[WHAT TO PRODUCE] The word "symS": say how many lines of the data below contain it, and give the number alone.

[GIVEN RECORDS]
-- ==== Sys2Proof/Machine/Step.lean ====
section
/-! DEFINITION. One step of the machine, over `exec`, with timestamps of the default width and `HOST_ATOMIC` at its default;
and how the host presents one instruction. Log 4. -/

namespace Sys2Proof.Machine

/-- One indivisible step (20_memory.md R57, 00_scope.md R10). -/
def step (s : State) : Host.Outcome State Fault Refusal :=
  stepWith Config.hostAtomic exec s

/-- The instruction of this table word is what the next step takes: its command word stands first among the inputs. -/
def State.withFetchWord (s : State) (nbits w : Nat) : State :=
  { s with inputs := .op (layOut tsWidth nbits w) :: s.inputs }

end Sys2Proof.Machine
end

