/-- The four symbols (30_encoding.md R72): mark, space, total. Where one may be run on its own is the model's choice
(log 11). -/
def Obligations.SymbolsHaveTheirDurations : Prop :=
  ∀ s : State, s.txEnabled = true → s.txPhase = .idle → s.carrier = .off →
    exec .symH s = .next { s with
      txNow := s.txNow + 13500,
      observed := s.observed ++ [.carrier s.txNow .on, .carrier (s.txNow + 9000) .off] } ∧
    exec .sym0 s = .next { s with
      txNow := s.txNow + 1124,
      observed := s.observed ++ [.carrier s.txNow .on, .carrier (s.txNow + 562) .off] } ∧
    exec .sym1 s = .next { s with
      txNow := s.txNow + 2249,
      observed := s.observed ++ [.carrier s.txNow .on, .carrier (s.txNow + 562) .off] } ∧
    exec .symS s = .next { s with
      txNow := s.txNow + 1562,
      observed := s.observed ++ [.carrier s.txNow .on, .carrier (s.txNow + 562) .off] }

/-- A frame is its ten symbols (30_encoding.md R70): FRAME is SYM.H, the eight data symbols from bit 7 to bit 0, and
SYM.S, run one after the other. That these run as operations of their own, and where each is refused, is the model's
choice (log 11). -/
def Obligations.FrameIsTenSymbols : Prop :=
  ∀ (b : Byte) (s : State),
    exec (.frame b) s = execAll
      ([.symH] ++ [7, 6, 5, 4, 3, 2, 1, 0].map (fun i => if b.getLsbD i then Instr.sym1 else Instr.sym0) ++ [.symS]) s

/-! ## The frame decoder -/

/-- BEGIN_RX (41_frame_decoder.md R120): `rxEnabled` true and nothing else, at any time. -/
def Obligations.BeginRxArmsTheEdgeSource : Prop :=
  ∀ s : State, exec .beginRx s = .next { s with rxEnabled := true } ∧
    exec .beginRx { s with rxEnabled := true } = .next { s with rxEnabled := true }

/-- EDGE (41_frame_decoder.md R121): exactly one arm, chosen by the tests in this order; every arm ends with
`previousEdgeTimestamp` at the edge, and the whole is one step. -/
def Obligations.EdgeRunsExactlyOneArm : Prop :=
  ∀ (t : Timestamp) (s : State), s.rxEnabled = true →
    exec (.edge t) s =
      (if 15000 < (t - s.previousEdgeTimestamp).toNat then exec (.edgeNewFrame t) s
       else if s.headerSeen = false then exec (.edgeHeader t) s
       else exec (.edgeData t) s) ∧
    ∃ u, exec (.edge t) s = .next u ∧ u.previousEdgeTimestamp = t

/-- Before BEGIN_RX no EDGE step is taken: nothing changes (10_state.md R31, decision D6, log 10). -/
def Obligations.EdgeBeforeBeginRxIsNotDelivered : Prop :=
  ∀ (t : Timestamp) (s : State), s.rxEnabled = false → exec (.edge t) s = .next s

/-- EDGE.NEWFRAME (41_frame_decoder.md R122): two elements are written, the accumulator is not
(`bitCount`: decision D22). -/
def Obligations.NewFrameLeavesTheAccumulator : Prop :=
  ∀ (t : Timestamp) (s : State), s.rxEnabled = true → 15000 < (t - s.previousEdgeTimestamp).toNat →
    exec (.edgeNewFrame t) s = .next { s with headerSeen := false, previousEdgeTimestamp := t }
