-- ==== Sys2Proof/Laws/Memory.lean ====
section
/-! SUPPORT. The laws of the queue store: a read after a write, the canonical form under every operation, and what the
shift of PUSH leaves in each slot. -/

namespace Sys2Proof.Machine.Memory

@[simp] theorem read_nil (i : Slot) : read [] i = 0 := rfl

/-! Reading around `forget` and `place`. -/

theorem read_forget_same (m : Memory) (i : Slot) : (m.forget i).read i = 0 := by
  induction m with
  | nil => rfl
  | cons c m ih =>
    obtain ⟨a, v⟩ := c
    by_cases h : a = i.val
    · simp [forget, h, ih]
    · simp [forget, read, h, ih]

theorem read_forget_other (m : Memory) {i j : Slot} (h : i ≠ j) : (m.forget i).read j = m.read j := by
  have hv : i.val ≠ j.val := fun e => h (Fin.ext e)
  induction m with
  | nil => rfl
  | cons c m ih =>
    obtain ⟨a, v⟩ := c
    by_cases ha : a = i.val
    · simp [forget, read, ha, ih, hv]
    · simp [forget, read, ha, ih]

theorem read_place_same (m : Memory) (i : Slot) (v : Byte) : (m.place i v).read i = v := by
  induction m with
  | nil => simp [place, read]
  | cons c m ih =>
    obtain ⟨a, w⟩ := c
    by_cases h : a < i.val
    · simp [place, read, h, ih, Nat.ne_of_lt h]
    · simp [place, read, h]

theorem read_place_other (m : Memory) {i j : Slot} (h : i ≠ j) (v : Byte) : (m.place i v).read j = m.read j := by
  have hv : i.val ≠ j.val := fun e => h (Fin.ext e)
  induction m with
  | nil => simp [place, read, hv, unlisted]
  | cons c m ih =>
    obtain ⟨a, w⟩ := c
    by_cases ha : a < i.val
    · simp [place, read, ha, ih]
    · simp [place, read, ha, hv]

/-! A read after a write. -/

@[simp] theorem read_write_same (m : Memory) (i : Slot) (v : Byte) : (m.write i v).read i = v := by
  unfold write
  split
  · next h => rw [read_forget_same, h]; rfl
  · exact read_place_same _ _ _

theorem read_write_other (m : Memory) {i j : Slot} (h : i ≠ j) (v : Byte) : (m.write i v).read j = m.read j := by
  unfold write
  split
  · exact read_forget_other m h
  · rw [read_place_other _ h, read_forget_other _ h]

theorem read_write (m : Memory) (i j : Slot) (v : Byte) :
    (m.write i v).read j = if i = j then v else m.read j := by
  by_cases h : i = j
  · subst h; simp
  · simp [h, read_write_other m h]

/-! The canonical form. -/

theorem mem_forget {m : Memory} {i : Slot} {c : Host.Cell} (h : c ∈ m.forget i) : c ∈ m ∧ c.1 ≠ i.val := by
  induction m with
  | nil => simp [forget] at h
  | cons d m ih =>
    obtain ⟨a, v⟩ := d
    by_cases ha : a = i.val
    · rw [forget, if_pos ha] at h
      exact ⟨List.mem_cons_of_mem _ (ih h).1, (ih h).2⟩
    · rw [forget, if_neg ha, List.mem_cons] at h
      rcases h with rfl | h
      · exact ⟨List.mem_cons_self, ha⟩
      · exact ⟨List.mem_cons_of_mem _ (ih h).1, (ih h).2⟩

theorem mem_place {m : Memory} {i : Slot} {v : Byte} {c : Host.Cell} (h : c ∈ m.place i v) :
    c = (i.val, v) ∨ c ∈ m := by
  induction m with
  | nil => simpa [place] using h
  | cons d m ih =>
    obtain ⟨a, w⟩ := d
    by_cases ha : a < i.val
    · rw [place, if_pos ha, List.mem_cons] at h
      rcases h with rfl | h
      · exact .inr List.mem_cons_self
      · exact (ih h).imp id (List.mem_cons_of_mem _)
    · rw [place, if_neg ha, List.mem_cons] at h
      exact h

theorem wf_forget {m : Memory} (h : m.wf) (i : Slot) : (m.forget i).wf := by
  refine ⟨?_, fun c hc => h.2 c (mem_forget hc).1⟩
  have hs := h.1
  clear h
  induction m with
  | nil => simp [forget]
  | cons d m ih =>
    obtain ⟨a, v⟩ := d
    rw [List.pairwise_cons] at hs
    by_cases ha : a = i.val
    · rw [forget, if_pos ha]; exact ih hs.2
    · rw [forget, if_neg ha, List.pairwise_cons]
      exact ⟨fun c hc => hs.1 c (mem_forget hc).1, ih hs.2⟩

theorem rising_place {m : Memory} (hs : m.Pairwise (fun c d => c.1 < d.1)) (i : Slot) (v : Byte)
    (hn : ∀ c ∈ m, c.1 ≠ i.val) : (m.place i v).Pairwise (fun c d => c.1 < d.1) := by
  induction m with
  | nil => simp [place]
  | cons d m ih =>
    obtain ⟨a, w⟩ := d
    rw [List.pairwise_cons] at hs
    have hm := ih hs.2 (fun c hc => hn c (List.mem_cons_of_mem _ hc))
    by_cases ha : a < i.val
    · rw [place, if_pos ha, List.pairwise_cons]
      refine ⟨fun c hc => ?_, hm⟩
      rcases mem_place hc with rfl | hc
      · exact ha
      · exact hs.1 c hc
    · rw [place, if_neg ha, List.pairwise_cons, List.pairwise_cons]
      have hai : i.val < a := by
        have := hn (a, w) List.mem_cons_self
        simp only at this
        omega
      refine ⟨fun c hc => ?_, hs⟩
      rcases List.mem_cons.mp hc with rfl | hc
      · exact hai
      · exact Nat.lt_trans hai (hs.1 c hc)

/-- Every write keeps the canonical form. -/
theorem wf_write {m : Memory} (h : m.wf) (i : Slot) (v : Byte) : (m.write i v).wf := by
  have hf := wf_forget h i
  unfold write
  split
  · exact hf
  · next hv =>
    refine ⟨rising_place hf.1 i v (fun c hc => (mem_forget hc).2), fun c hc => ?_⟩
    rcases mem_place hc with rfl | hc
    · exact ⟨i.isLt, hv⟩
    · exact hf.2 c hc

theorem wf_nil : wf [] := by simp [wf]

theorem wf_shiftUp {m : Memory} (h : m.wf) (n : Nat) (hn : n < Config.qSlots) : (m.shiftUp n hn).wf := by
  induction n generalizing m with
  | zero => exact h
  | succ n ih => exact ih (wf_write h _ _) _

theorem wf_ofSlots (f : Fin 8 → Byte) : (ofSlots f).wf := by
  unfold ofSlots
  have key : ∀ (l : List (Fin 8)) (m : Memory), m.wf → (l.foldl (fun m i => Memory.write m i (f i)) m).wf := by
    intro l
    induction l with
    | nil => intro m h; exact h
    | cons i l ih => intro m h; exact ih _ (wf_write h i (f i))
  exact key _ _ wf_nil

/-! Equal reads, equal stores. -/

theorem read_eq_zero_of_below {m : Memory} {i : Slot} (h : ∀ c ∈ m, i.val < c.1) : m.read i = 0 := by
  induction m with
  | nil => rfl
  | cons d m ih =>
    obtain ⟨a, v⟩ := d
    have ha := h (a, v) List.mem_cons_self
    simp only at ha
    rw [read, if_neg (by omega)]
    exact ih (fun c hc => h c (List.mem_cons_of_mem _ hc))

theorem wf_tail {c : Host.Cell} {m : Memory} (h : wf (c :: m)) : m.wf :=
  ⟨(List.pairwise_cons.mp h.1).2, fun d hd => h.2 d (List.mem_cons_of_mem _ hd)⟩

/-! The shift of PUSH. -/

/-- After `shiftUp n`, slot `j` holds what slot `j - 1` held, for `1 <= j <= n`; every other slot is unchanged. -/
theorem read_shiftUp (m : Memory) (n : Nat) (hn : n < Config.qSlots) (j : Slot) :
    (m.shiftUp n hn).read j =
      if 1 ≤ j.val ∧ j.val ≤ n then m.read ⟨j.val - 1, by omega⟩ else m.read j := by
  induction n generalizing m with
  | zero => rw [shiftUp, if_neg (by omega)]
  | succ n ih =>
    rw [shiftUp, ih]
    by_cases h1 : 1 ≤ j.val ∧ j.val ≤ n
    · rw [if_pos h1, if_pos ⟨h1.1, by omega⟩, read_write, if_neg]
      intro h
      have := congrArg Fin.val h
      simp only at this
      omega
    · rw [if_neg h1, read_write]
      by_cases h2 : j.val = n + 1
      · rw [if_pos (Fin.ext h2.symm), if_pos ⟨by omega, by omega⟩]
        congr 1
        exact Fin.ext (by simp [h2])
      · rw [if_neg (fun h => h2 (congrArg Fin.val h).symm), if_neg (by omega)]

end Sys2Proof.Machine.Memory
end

[ANSWER TO THE PROBLEM] 2